We live in a country where the race of the victim and the shooter actually matter - that the tragedy of an early death can be quantified by the color of the skin of the dead person's assailant. If both victims are black, or the victim is white and the shooter is black, this is somehow less meaningful, less important, less a tragedy than if a "white Hispanic" kills an unarmed young black man.

What's wrong with that picture? How did we reach a point where this kind of race madness afflicts both white and black?
Hundreds of people marched in support of "justice" for Trayvon Martin in Chicago on Sunday. Everyone wishes for this, whether it lead to Mr. Zimmerman's punishment for violating the law or his exoneration. Who will march for justice for Timothy Scott? Or the ten victims of gun violence last weekend in Chicago? Or the dozens of other dead people killed around the country in random and not so random shootings? Each death every bit the monumental loss for that family as for the family of young Mr. Martin. Each killing wracking the neighborhood and community where the dead lay as the pain caused by Mr. Martin's death in Sanford, FL.
Selective outrage is morally reprehensible. Those who seek to make political hay out of this tragedy - including the president of the United States - need to step back and examine the objective reality of the situation.
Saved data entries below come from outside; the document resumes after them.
theorem test_decode_shape_1 :
    ([(0x60492000, .shape 36 72), (0x61009002, .sassert 36 2), (0x62480000, .sforce 36), (0x63480000, .scompact 36),
      (0x64480000, .lane 36), (0x654920A0, .perm 36 72 20), (0x664920A0, .lmoveLo 36 72 20), (0x664920A1, .lmoveHi 36 72 20),
      (0x664920A2, .lmoveFlip 36 72 20), (0x664920A3, .lmoveRot 36 72 20), (0x674920A0, .bcast 36 72 20),
      (0x68492000, .qswapH 36 72), (0x68492001, .qswapV 36 72), (0x68492002, .qswapD 36 72), (0x69090000, .helper 9),
      (0x6A492000, .reduxAdd 36 72), (0x6A492001, .reduxMin 36 72), (0x6A492002, .reduxMax 36 72),
      (0x6A49200B, .reduxAddn 36 72 1), (0x6B492000, .scanAdd 36 72)] : List (Word × Instr)).all (fun x => reads x.1 x.2) = true := by
  decide +kernel

theorem test_decode_shape_2 :
    ([(0x6B492009, .scanAddn 36 72 1)] : List (Word × Instr)).all (fun x => reads x.1 x.2) = true := by
  decide +kernel

theorem test_decode_convert_1 :
    ([(0x70492000, .rcp 36 72), (0x70492001, .rsq 36 72), (0x70492002, .sqrt 36 72), (0x70492003, .ex2 36 72),
      (0x70492004, .lg2 36 72), (0x70492005, .sinpi 36 72), (0x70492006, .cospi 36 72), (0x70492007, .tanh 36 72),
      (0x71492000, .cvtF32I32 36 72), (0x71492001, .cvtF32U32 36 72), (0x71492002, .cvtI32F32 36 72),
      (0x71492003, .cvtU32F32 36 72), (0x71492004, .cvtF32F16 36 72), (0x71492005, .cvtF32F16h 36 72),
      (0x714920A6, .cvtF16x2F32 36 72 20), (0x72492000, .cvtF64F32 36 72), (0x72492001, .cvtF32F64 36 72),
      (0x72492002, .cvtF64I32 36 72), (0x72492003, .cvtI32F64 36 72), (0x72492004, .cvtF64U32 36 72)] : List (Word × Instr)).all (fun x => reads x.1 x.2) = true := by
  decide +kernel

theorem test_decode_convert_2 :
    ([(0x72492005, .cvtU32F64 36 72), (0x734920A2, .scl 36 72 20 2), (0x804920A0, .dot4I8 36 72 20),
      (0x804920A1, .dot4U8 36 72 20), (0x804920A2, .dot8I4 36 72 20), (0x814920A2, .dot4F8 36 72 20 2),
      (0x824920A0, .dot8F4 36 72 20), (0x834920A0, .cvtE4m3F32 36 72 20), (0x834920A1, .cvtE5m2F32 36 72 20),
      (0x834920A2, .cvtE2m1F32 36 72 20), (0x834920A3, .cvtBf16x2F32 36 72 20), (0x844920A0, .cvtF32E4m3 36 72 20),
      (0x844920A1, .cvtF32E5m2 36 72 20), (0x844920A2, .cvtF32E2m1 36 72 20), (0x844920A3, .cvtF32Bf16x2 36 72 20),
      (0x85492001, .t3x 36 72 1), (0x86492001, .t3pk 36 72 1)] : List (Word × Instr)).all (fun x => reads x.1 x.2) = true := by
  decide +kernel

theorem test_decode_memory_1 :
    ([(0x90492255, .lds32 36 72 0x255), (0x91492255, .lds64 36 72 0x255), (0x92492255, .lds8 36 72 0x255),
      (0x93492255, .lds16 36 72 0x255), (0x94492255, .ldx32 36 72 0x255), (0x95492255, .ldx64 36 72 0x255),
      (0x96492255, .ldx8 36 72 0x255), (0x97492255, .ldx16 36 72 0x255), (0x98492255, .lds128 36 72 0x255),
      (0x99492255, .ldx128 36 72 0x255), (0x9A492255, .sts32 36 72 0x255), (0x9B492255, .sts64 36 72 0x255),
      (0x9C492255, .sts8 36 72 0x255), (0x9D492255, .sts16 36 72 0x255), (0x9E492255, .stx32 36 72 0x255),
      (0x9F492255, .stx64 36 72 0x255), (0xA0492255, .stx8 36 72 0x255), (0xA1492255, .stx16 36 72 0x255),
      (0xA2492255, .sts128 36 72 0x255), (0xA3492255, .stx128 36 72 0x255)] : List (Word × Instr)).all (fun x => reads x.1 x.2) = true := by
  decide +kernel

theorem test_decode_memory_2 :
    ([(0xA4480155, .spill 36 0x155), (0xA5480155, .fill 36 0x155), (0xA64920A1, .atomAdd 36 72 20 1),
      (0xA74920A1, .atomFadd 36 72 20 1), (0xA84920A1, .atomMin 36 72 20 1), (0xA94920A1, .atomMax 36 72 20 1),
      (0xAA4920A1, .atomAnd 36 72 20 1), (0xAB4920A1, .atomOr 36 72 20 1), (0xAC4920A1, .atomXor 36 72 20 1),
      (0xAD4920A1, .atomXchg 36 72 20 1), (0xAE4920A1, .atomCas 36 72 20 1), (0xAF4920A1, .atomInc 36 72 20 1)] : List (Word × Instr)).all (fun x => reads x.1 x.2) = true := by
  decide +kernel

theorem test_decode_sync :
    ([(0xB0000003, .fence 3), (0xB1000002, .pfence 2), (0xB2000000, .pckpt), (0xB3000013, .meet 19), (0xB4000013, .arrive 19),
      (0xB5000013, .await 19), (0xB6009241, .waitc 36 72 1), (0xB7492009, .ldsAcq 36 72 1 1),
      (0xB7492049, .ldxAcq 36 72 1 1), (0xB899B480, .wait 19 6 13 1), (0xB90720A1, .stsRel 3 72 20 1),
      (0xB91720A1, .stxRel 3 72 20 1)] : List (Word × Instr)).all (fun x => reads x.1 x.2) = true := by
  decide +kernel

theorem test_decode_matrix :
    ([(0xC096D002, .mmaF8 9 6 13 2), (0xC196D002, .mmaI8 9 6 13 2), (0xC296D000, .mmaBf16 9 6 13),
      (0xC396D000, .mmaF16 9 6 13), (0xC496DC12, .mmaMxf8 9 6 13 96 2 2), (0xC596DC10, .mmaMxf4 9 6 13 96 2),
      (0xC6900000, .mmz 9), (0xC7906282, .gmma 9 6 20 2), (0xD0000024, .vclaim 36), (0xD1000024, .vrel 36),
      (0xD2492000, .launch 36 72), (0xD3000002, .rcmode 2), (0xD4000000, .iinv), (0xD500BEEF, .brk 0xbeef),
      (0xD6000000, .trcStop), (0xD6000001, .trcStart), (0xD6000002, .trcSync), (0xD7480000, .rdclk 36)] : List (Word × Instr)).all (fun x => reads x.1 x.2) = true := by
  decide +kernel

theorem test_decode_portable :
    ([(0xF04920A0, .xperm 36 72 20), (0xF14920A0, .xbcast 36 72 20), (0xF2492000, .xreduxAdd 36 72),
      (0xF2492001, .xreduxMin 36 72), (0xF2492002, .xreduxMax 36 72), (0xF3492000, .xscan 36 72),
      (0xF4481801, .xballot 36 6 1), (0xF5480000, .xwidth 36)] : List (Word × Instr)).all (fun x => reads x.1 x.2) = true := by
  decide +kernel

/-! ### Well-formedness: an ill-formed term for each check -/

theorem test_illFormed_words :
    ([.br 13 0, .mode 0x1000, .mode 0x0070, .sreg 1 0x00B, .sset 1 0x01C, .sreg 1 0x026, .sassert 1 3, .reduxAddn 1 125 3,
      .scanAddn 1 125 3, .scanAddn 125 1 3, .cvtF64F32 3 2, .cvtF32F64 2 3, .cvtF64I32 3 2, .cvtI32F64 2 3, .cvtF64U32 3 2,
      .cvtU32F64 2 3, .t3x 2 3 5, .t3pk 2 3 5, .lds64 3 2 0, .ldx64 3 2 0, .lds128 2 3 0, .ldx128 2 3 0, .sts64 3 2 0,
      .stx64 3 2 0, .sts128 2 3 0, .stx128 2 3 0] : List Instr).all (fun i => !i.wellFormed) = true := by decide +kernel

theorem test_illFormed_sync :
    ([.atomAdd 1 2 3 5, .atomFadd 1 2 3 5, .atomMin 1 2 3 5, .atomMax 1 2 3 5, .atomAnd 1 2 3 5, .atomOr 1 2 3 5,
      .atomXor 1 2 3 5, .atomXchg 1 2 3 5, .atomCas 1 2 3 5, .atomInc 1 2 3 5, .fence 5, .pfence 3, .waitc 1 3 0, .waitc 1 2 5,
      .ldsAcq 1 2 5 0, .ldsAcq 1 2 3 0, .ldxAcq 2 2 4 0, .ldxAcq 1 2 2 5, .stsRel 5 2 1 0, .stsRel 3 2 1 0, .stxRel 4 2 2 0,
      .stxRel 2 2 1 5, .mmaMxf8 1 2 3 5 0 0, .mmaMxf4 1 2 3 5 0, .rcmode 0, .rdclk 3] : List Instr).all
        (fun i => !i.wellFormed) = true := by decide +kernel

theorem test_illFormed_calls :
    ([.start 65 0 0 0, .start 0 0 0 65536, .signal 65 0 0, .status 65 0, .attest 65 0 (List.replicate 32 0),
      .attest 0 64 (List.replicate 32 0), .attest 0 0 [], .recovered 65, .launchSystemCall 24, .launchWait 24, .launchCancel 24,
      .launchTime 24, .queueOpen 24, .queueClose 24, .bundleLoad 24, .bundleUnload 24, .kernelFind 24, .map 24, .unmap 24,
      .discard 24, .raceConfig 24, .traceConfig 24, .requeue 24] : List Instr).all (fun i => !i.wellFormed) = true := by
  decide +kernel

theorem test_illFormed_units :
    ([.faultService 2 0 none, .tlbInvalidate 2 0 0, .tlbInvalidate 0 4 0, .eviction 2, .linkDown 72, .bellowsWindow 12, .railStep 12,
      .clockStep 12, .guardRelease 12, .budgetLease [], .hbmSensorRead 8 0, .tallowUpdate 2 0 0, .tallowUpdate 0 96 0,
      .focusStep 0 32, .selectSlot 2, .systemCoreAccess 24 (.locn 5), .cxlMemRequest 64 0 none 0,
      .resourceDescriptorRequest 64 { cores := [] }] : List Instr).all (fun i => !i.wellFormed) = true := by decide +kernel

/-- The neighbours of some of those that the checks let pass. -/
theorem test_wellFormed :
    ([.br 12 0, .mode 0x0F6F, .sreg 1 0x00A, .sset 1 0x01B, .sassert 1 2, .reduxAddn 1 124 3, .scanAddn 124 124 3, .cvtF64F32 2 3,
      .t3x 2 3 4, .lds64 2 3 0, .lds128 4 3 0, .atomAdd 1 2 3 4, .fence 4, .pfence 2, .waitc 1 2 4, .ldsAcq 4 2 4 4, .stxRel 3 2 2 0,
      .mmaMxf8 1 2 3 4 0 0, .rcmode 1, .rdclk 2, .drain 1 0, .placeBlock 0 1 5 [0, 15], .tagSweep 1 31, .claimGrant ⟨1, 95, 15⟩,
      .start 64 0 0 4095, .launchSystemCall 23, .queueOpen 0, .map 23, .linkDown 71, .bellowsWindow 11,
      .focusStep 0 31, .selectSlot 1] : List Instr).all Instr.wellFormed = true := by decide +kernel

/-! ### Witnesses: encoding, steps and invariants -/

/-- The outcome is a next state. -/
def isNext (o : Host.Outcome State Fault Refusal) : Bool := match o with
  | .next _ => true
  | _ => false

theorem exists_of_isNext {o : Host.Outcome State Fault Refusal} (h : isNext o = true) : ∃ t, o = .next t := by
  cases o with
  | next t => exact ⟨t, rfl⟩
  | fault f => simp [isNext] at h
  | refused r => simp [isNext] at h

/-- The memory in what a Felt version holds is in form. -/
def snapB (x : Option Snapshot) : Bool := match x with
  | some (.wave w) => w.spill.wf
  | some (.block b) => b.shared.wf
  | none => true

theorem memOk_of_snapB {o : Option Snapshot} (h : snapB o = true) : ∀ x, o = some x → x.memOk := by
  rintro x rfl
  cases x <;> simpa [snapB, Snapshot.memOk] using h

/-- The memories of a state are in form. -/
def memB (s : State) : Bool :=
  s.dies.all (fun d => d.scratch.wf && d.hbm.wf && d.felt.all fun l => snapB l.snapA && snapB l.snapB) &&
    s.blocks.all (fun b => b.shared.wf) && s.waves.all (fun w => w.spill.wf) && s.vis.all (fun v => v.hdm.wf) && s.hostMem.wf &&
    s.procs.all fun p => p.mem.wf

theorem memOk_of_memB {s : State} (h : memB s = true) : s.memOk := by
  simp only [memB, Bool.and_eq_true, List.all_eq_true] at h
  obtain ⟨⟨⟨⟨⟨hd, hb⟩, hw⟩, hv⟩, hh⟩, hp⟩ := h
  exact ⟨fun d m => ⟨(hd d m).1.1, (hd d m).1.2, fun l hl =>
    ⟨memOk_of_snapB ((hd d m).2 l hl).1, memOk_of_snapB ((hd d m).2 l hl).2⟩⟩, hb, hw, hv, hh, hp⟩

/-- A state without Felt lines whose waves have their shape. -/
def wavesB (s : State) : Bool :=
  s.dies.all (fun d => d.felt.isEmpty) && s.waves.all fun w =>
    decide (w.regs.length = 128 ∧ w.k.length = 16 ∧ w.sb.length = 64 ∧ w.path.length ≤ 16)

theorem wavesOk_of_wavesB {s : State} (h : wavesB s = true) : s.wavesOk := by
  simp only [wavesB, Bool.and_eq_true, List.all_eq_true, List.isEmpty_iff, decide_eq_true_eq] at h
  exact ⟨h.2, fun d m l hl => by rw [h.1 d m] at hl; cases hl⟩

/-- Every cluster in its range, with no clock step under way. -/
def powerB (s : State) : Bool := s.clusters.all fun c =>
  decide (c.vcode ≤ 32 ∧ c.pass ≤ 2 ∧ c.floor ≤ 2 ∧ 14 ≤ c.step ∧ c.step ≤ 20 ∧ c.clockTo = none ∧ c.clockWant = none)

theorem powerOk_of_powerB {s : State} (h : powerB s = true) : s.powerOk := by
  simp only [powerB, List.all_eq_true, decide_eq_true_eq] at h
  intro c m
  obtain ⟨h1, h2, h3, h4, h5, h6, h7⟩ := h c m
  exact ⟨h1, h2, h3, ⟨h4, h5⟩, fun f hf => by simp [h6] at hf, fun f hf => by simp [h7] at hf⟩

/-- The first state of a program: the next turn issues `add v3, v1, v2`. -/
def started : State := State.reset.withFetchWord 32 0x10060410

theorem witness_EncodeDecodes : (Instr.mmaMxf8 1 2 3 4 1 0).wellFormed = true ∧ (Instr.mmaMxf8 1 2 3 4 1 0).hasWord = true := by
  decide +kernel

theorem witness_DecodesOnce : decode 0x85040403 = .ok (.t3x 2 1 3) := rfl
You must reject the notion that Mr. Martin's death was any more tragic, any less a tragedy than any other death of a young man whose life was cut short by gun violence.
Because when you strip away everything else, all you are left with is politics. And if that is truly what all of this ink being spilled, pixels being created, and tears being shed - real or crocodile - is all about, the injustice, dear friends, is being perpetrated by you and not the Sanford police, Mr. Zimmerman, or the white race.